ANDERSON, DAVID, évêque de l’Église d’Angleterre, né le 10 février 1814 à Londres, fils unique du capitaine Archibald Anderson ; en 1841, il épousa une demoiselle Marsden, et ils eurent trois fils ; décédé le 5 novembre 1885 à Clifton (maintenant partie de Bristol, Angleterre).

David Anderson fit ses études à l’Edinburgh Academy et à l’Exeter College, à Oxford, où il obtint un baccalauréat ès arts en 1836 et une maîtrise ès arts en 1838 (il devint par la suite bachelier en théologie et, en 1849, il reçut un doctorat en théologie à titre honorifique). Cependant, il ne fut pas un brillant élève. En tentant d’obtenir une bourse à Exeter, il s’imposa une telle fatigue que, cinq jours avant son examen, il s’écroula d’« épuisement nerveux ». Il lui fallut s’engager, d’assez mauvaise grâce, dans la seule autre voie « respectable », l’Église.

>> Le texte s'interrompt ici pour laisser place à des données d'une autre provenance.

-- ==== Sys2Proof/Tests/Slice0.lean ====
section
/-! SUPPORT. Tests: well-formedness refuses operands that do not fit; for each statement with hypotheses a witness that meets them, at the edges
of its clauses; and single steps on small states. `x.any p` says that `x` is some value of which `p` holds. -/

namespace Sys2Proof.Tests

open Sys2Proof Sys2Proof.Machine

set_option maxRecDepth 20000
set_option Elab.async false

/-! ### Small states -/

theorem exists_of_any {α : Type} {P : α → Prop} [DecidablePred P] {x : Option α} (h : (x.any fun a => decide (P a)) = true) :
    ∃ a, x = some a ∧ P a := by
  cases x with
  | none => simp at h
  | some a => exact ⟨a, rfl, by simpa using h⟩

/-- A program on shape 0 without loops whose operations are all of thread 0. -/
def prog (b : List OpBody) : Prog :=
  { bytes := 0, nThreads := 16, shape := 0, flags := 0, maxRows := 64, maxLen := 64, groupRows := 64, maxSegs := 1, fold := 1, barriers := 32, tags := 8
    tensors := [⟨1, 0x10, 0, 0, 0x1000, 0, 0, 64, 64, 64, 64⟩], loops := [], ops := b.map fun x => ⟨0, 0, x⟩ }

/-- A run of it over one row, with one live tile. -/
def run (b : List OpBody) : ProgRun :=
  { index := 0, prog := prog b, binds := [], segs := [⟨1, 0, 1⟩], counts := [], live := [.zero], gathers := [], scatters := [], again := []
    committed := [], stopDispense := false, chains := [], blBase := 0, groupDims := [], arrived := [0], inBlock := false }

/-- A context that runs it. -/
def ctx (b : List OpBody) : Machine.Ctx :=
  { id := 16, gseq := 1, cls := 0, image := 7, schedule := 0, runPos := 0, run := some (run b), binds := [], segs := [⟨1, 0, 1⟩], draining := false
    frozen := false, forced := false, satReported := false, rangeReported := false, kvBase := 0, reexec := 0, recovery := none, ended := false
    cancel := false, recTiles := [], heldErrs := [], rws := [], wrote := [] }

/-- A core that runs it in slot 0, with leave and tile 0 on unit 0. -/
def core0 : CoreState :=
  CoreState.setUnit { CoreState.empty with run := some (0, 0), owner := 16, charge := 4 } 0 ⟨some ⟨0, 0, [], 0, [], [], []⟩, none, false, 0⟩

/-- The device whose core 0 has come to the first of the operations. -/
def tile (b : List OpBody) (f : CoreState → CoreState := fun x => x) : State := (State.reset.setCtx 0 (some (ctx b))).setCore 0 (f core0)

/-- The next operation of thread 0 on unit 0 of core 0 is `o`, in a context of which `f` holds. -/
theorem at_of {s : State} {o : OpBody} {f : OpCtx → Bool}
    (h : ((s.nextOp 0 0 0).any fun x => decide (x.rcd.body = o ∧ f x = true)) = true) : ∃ x, s.atOp 0 0 0 x o ∧ f x = true := by
  obtain ⟨x, e, b, k⟩ := exists_of_any h
  exact ⟨x, ⟨e, b⟩, k⟩

/-! ### Registers, memory and reset -/
theorem witness_steps : State.reset.pending = [] ∧ State.reset.brd.booted = false ∧ State.reset.canonical ∧
    (∃ t, step State.reset = .next t) ∧ ∃ t, step { State.reset with pending := [.idcode, .status] } = .next t :=
  ⟨rfl, rfl, by decide +kernel, ⟨_, rfl⟩, ⟨_, rfl⟩⟩

theorem witness_RegistersReadBack : Page.exists (.core 47) ∧ Page.exists (.lnk 7) ∧ Page.exists .sec ∧ 0xFFFF < 0x10000 ∧ State.reset.regsWf ∧
    Page.base (.core 0) + 0xFFFC ≠ Page.base (.tsq 0) + 0 := by
  refine ⟨?_, ?_, trivial, by decide, by decide +kernel, by decide⟩
  · show 47 < 48; decide
  · show 7 < 8; decide

/-- A device on which the boundary-scan port has a level, of lifecycle `life`. -/
def tapped (level life : Nat) : State :=
  { State.reset with sec := { State.reset.sec with tapLevel := level, fuses := { Fuses.blank with lifecycle := life } } }

theorem witness_RegisterAccessRights :
    (tapped 0 1).tapRights = 0 ∧ (tapped 1 1).tapRights = 1 ∧ (tapped 2 1).tapRights = 2 ∧ (tapped 0 2).sec.fuses.lifecycle = 2 ∧
    Page.ofAddr 0xC000000000 = some (.aon, 0) ∧ Page.ofAddr (regBase + 0x0383FFFC) = some (.gnd 3, 0xFFFC) ∧
    (tapped 0 1).mayRead .tap .err = false ∧ (tapped 1 1).mayWrite .tap .aon = false ∧ (tapped 0 1).mayRead (.thread 0 0) (.core 1) = false ∧
    (tapped 0 1).mayWrite (.thread 0 0) (.core 0) = false := by decide +kernel

theorem witness_RegisterWidthAndAlignment :
    Page.ofAddr (Page.base (.tsq 0) + 8) = some (.tsq 0, 8) ∧ Page.ofAddr (Page.base (.tsq 0) + 0xA) = some (.tsq 0, 0xA) ∧ 0xA % 4 ≠ 0 ∧
    State.reset.mayWrite (.gander 0) (.tsq 0) = true ∧ State.reset.mayWrite (.thread 0 0) (.tsq 0) = true ∧
    State.reset.mayRead (.thread 0 0) (.tsq 0) = true ∧ ([1, 2] : List Byte).length ≠ 4 ∧ ∀ n, Page.tsq 0 ≠ .gnd n := by
  refine ⟨by decide +kernel, by decide +kernel, by decide, rfl, rfl, rfl, by decide, fun n h => by cases h⟩

theorem witness_RegisterWriteByAccessCode :
    (let p := Page.tsq 0
     Page.ofAddr (p.base + 8) = some (p, 8) ∧ ((p.row 8).any fun r => decide (r.rw ||| r.rws ||| r.rwl ||| r.w1c ||| r.wo ≠ 0)) = true ∧
      State.reset.mayWrite (.gander 3) p = true ∧ (State.reset.actionWrite (.gander 3) p 8 2).isNone = true ∧
      vetWrite p 8 (State.reset.rget p 8) 2 = (2, false)) ∧
    (let p := Page.lnk 0
     let s := State.reset.modPort 0 fun x => { x with st := .active }
     ((p.row 8).any fun r => decide (r.rw ||| r.rws ||| r.rwl ||| r.w1c ||| r.wo ≠ 0)) = true ∧ s.regBusy p = true ∧
      (s.actionWrite (.gander 3) p 8 0).isNone = true ∧ vetWrite p 8 (s.rget p 8) 0 = (0, false)) ∧
    Page.ofAddr (Page.base (.tsq 0) + 0xFFFC) = some (.tsq 0, 0xFFFC) ∧ (Page.row (.tsq 0) 0xFFFC).isNone = true := by decide +kernel

theorem witness_MemoryAndCheckCode : (Mem.empty).wf ∧ (0x4000000000 % 4 = 0) ∧ (0x4000000004 ≠ 0x4000000000) ∧
    sget false Mem.empty.gran (0x1FFFFFDFFC / 32) = false := by decide +kernel

theorem witness_LpddrInterleave : (0x1FFFFFDFFF < sramBase ∧ 0x1FFFFFDFFF / 256 < 536870880) ∧
    (0x1FFFFFE000 < sramBase ∧ 536870880 ≤ 0x1FFFFFE000 / 256) ∧ 79 < 80 ∧ regionOf 0 = .lpddr ∧ regionOf (80 * 256) = .lpddr ∧
    channelOf 0 = channelOf (80 * 256) ∧ regionOf 0x1FFFFFDFFF = .lpddr := by decide +kernel

/-! ### Barriers, dispensing, timeouts and debug -/

/-- A core barrier that stands at a generation, with counts. -/
def bar (st : ObjState) (credit : Bool) (gen arrived consumed : Nat) : CoreBar := ⟨st, gen, credit, 2, 3, arrived, consumed, false, []⟩

/-- The device at operation `o`, with barrier 0 as given. -/
def atBar (o : OpBody) (b : CoreBar) : State := tile [o] fun x => x.setBar 0 b

theorem witness_WaitsComplete :
    let w := OpBody.wait 0 false false 1 2 0
    let wa := OpBody.wait 0 true false 1 2 0
    let d := fun (s : State) => decide (((((s.core 0).bar 0).gen + 65536 - 1) % 65536) < 32768)
    let dist := fun (s : State) => (((s.core 0).bar 0).gen + 65536 - 1) % 65536
    ((∃ o, (atBar w (bar .broken false 1 0 0)).atOp 0 0 0 o w ∧ (((atBar w (bar .broken false 1 0 0)).core 0).bar 0).st = .broken) ∧
    (∃ o, (atBar w (bar .open false 32768 0 0)).atOp 0 0 0 o w ∧ dist (atBar w (bar .open false 32768 0 0)) = 32767) ∧
    (∃ o, (atBar wa (bar .open false 1 0 0)).atOp 0 0 0 o wa ∧ d (atBar wa (bar .open false 1 0 0)) = true) ∧
    (∃ o, (atBar w (bar .open false 32769 0 0)).atOp 0 0 0 o w ∧ dist (atBar w (bar .open false 32769 0 0)) = 32768) ∧
    (∃ o, (atBar w (bar .open false 32770 0 0)).atOp 0 0 0 o w ∧ dist (atBar w (bar .open false 32770 0 0)) = 32769)) := by
  intro w wa d dist
  refine ⟨?_, ?_, ?_, ?_, ?_⟩ <;> exact (at_of (f := fun _ => true) (by decide +kernel)).imp fun _ h => ⟨h.1, by decide +kernel⟩

theorem witness_WaitsComplete_credit :
    let w := OpBody.wait 0 true true 1 2 3
    ∀ b ∈ [bar .broken true 0 0 0, bar .open true 0 1 0, bar .open true 0 2 1, bar .open true 0 1 1], ∃ o, (atBar w b).atOp 0 0 0 o w := by
  intro w b hb
  simp only [List.mem_cons, List.not_mem_nil, or_false] at hb
  rcases hb with rfl | rfl | rfl | rfl <;> exact (at_of (f := fun _ => true) (by decide +kernel)).imp fun _ h => h.1

theorem witness_SignalArrives :
    ∀ b ∈ [bar .broken true 0 0 0, bar .open false 0 0 0, bar .open false 0 1 0, bar .open true 0 2 0, bar .open true 0 3 0],
      ∃ o, (atBar (.signal 0) b).atOp 0 0 0 o (.signal 0) := by
  intro b hb
  simp only [List.mem_cons, List.not_mem_nil, or_false] at hb
  rcases hb with rfl | rfl | rfl | rfl | rfl <;> exact (at_of (f := fun _ => true) (by decide +kernel)).imp fun _ h => h.1

theorem witness_CreditBarrierKeepsBounds : (bar .open true 0 0 0).creditOk ∧ (bar .open true 0 3 0).creditOk ∧
    (bar .open true 0 3 1).creditOk ∧ (bar .open true 0 3 1).consumed < (bar .open true 0 3 1).arrived ∧
    (bar .open true 0 3 1).arrived < (bar .open true 0 3 1).consumed + (bar .open true 0 3 1).cmax := by
  refine ⟨?_, ?_, ?_, by decide, by decide⟩ <;> exact ⟨by decide, by decide⟩

/-- Core 0 with thread 3 waiting at barrier 0 for a generation. -/
def waiting (want : Nat) : State :=
  tile [] fun x => (x.setBar 0 { bar .open false 0 1 0 with waiters := [3] }).setThread 3 ⟨some ⟨0, 0, want, false, false, 0, 5, 0⟩, 0, []⟩

theorem witness_PhaseReleaseWakes :
    (∀ n ∈ [1, 32770, 32769, 2], 3 ∈ (((waiting n).core 0).bar 0).waiters ∧ (((waiting n).core 0).thread 3).watch.isSome = true) ∧
    genDist 1 1 < 32768 ∧ genDist 1 32770 = 32767 ∧ genDist 1 32769 = 32768 ∧ 32768 ≤ genDist 1 2 := by decide +kernel

/-- Core 0 runs a program, and its unit 0 has no tile. -/
def asking (pre : Option Nat) : State := tile [] fun x => x.setUnit 0 ⟨none, pre, false, 0⟩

C’est probablement à Oxford qu’Anderson se fit remarquer de John Bird Sumner, évêque de Chester. Sumner l’ordonna diacre à Clapham (maintenant partie de Londres) en 1837 et prêtre à Durham le 8 juillet 1838. D’abord nommé à Liverpool, Anderson y demeura jusqu’en 1841, année où il fut choisi comme sous-directeur du St Bees College, dans le diocèse de Carlisle. En 1847, il devint vicaire perpétuel de l’église All Saints à Derby. Lors de son élévation à la dignité d’archevêque de Cantorbéry, c’est à son ami et protégé, comme on pouvait s’y attendre, que Sumner offrit le nouveau diocèse de Rupert’s Land ; le 29 mai 1849, il sacra Anderson premier évêque de cette circonscription ecclésiastique. Le diocèse, qui comprenait l’immense étendue de pays désignée sous le nom de Rupert’s Land dans la charte de la Hudson’s Bay Company, avait une dotation qui lui était assurée par la succession de James Leith* et par la compagnie. En plus de sa contribution financière, la Hudson’s Bay Company fournissait à l’évêque une maison et un terrain à la colonie de la Rivière-Rouge (Manitoba).

Des controverses d’ordre religieux et social, provenant en grande partie des tensions qui affectaient la colonie, marquèrent l’épiscopat d’Anderson. En outre, la colonie ne pouvant répondre aux aspirations de ses habitants, beaucoup de ceux-ci succombèrent à l’attrait des grandes plaines, de l’alcool et du niveau de vie plus élevé – du moins le croyait-on – qu’offraient le Canada et les États-Unis. Lorsque l’évêque arriva dans cette colonie, par la route d’York Factory (Manitoba), en octobre 1849, il fut mêlé à une dispute assez sérieuse avec le groupe des presbytériens. Ceux-ci, qui se trouvaient là par suite des efforts accomplis par lord Selkirk [Douglas*] en vue d’établir des colons écossais dans les plaines au début du xixe siècle, estimaient qu’ils avaient toléré trop longtemps le ministère exercé par le clergé de l’Église d’Angleterre. Après des années de vaines recherches, les presbytériens obtinrent enfin les services d’un ministre de leur confession, John Black, qui arriva en septembre 1851. Ils quittèrent l’église anglicane (Upper Church, plus tard St John), de façon pacifique, mais ils réclamèrent l’indemnisation des sommes versées pour les bancs qu’ils avaient occupés durant une vingtaine d’années et le droit de continuer à inhumer leurs morts au cimetière de cette église. L’évêque annonça toutefois qu’il entendait faire de St John sa cathédrale et consacrer le cimetière, ce qui allait empêcher qu’on ne fasse à cet endroit d’autres sépultures que celles de rite anglican. Il s’ensuivit une dispute si virulente que le comité londonien de la Hudson’s Bay Company, qui gouvernait Rupert’s Land, dut intervenir ; le comité recommanda à l’évêque de se montrer conciliant à l’égard des presbytériens. Anderson obéit, mais ses relations avec ce groupe – le plus prospère de la Rivière-Rouge – ne devaient jamais s’améliorer. Dans son amertume, il n’admit pas que les presbytériens utilisent St John pendant que leur église était en construction ; il refusa l’aide qu’ils lui offrirent après la grande inondation de 1852 et il empêcha leurs enfants de fréquenter son école.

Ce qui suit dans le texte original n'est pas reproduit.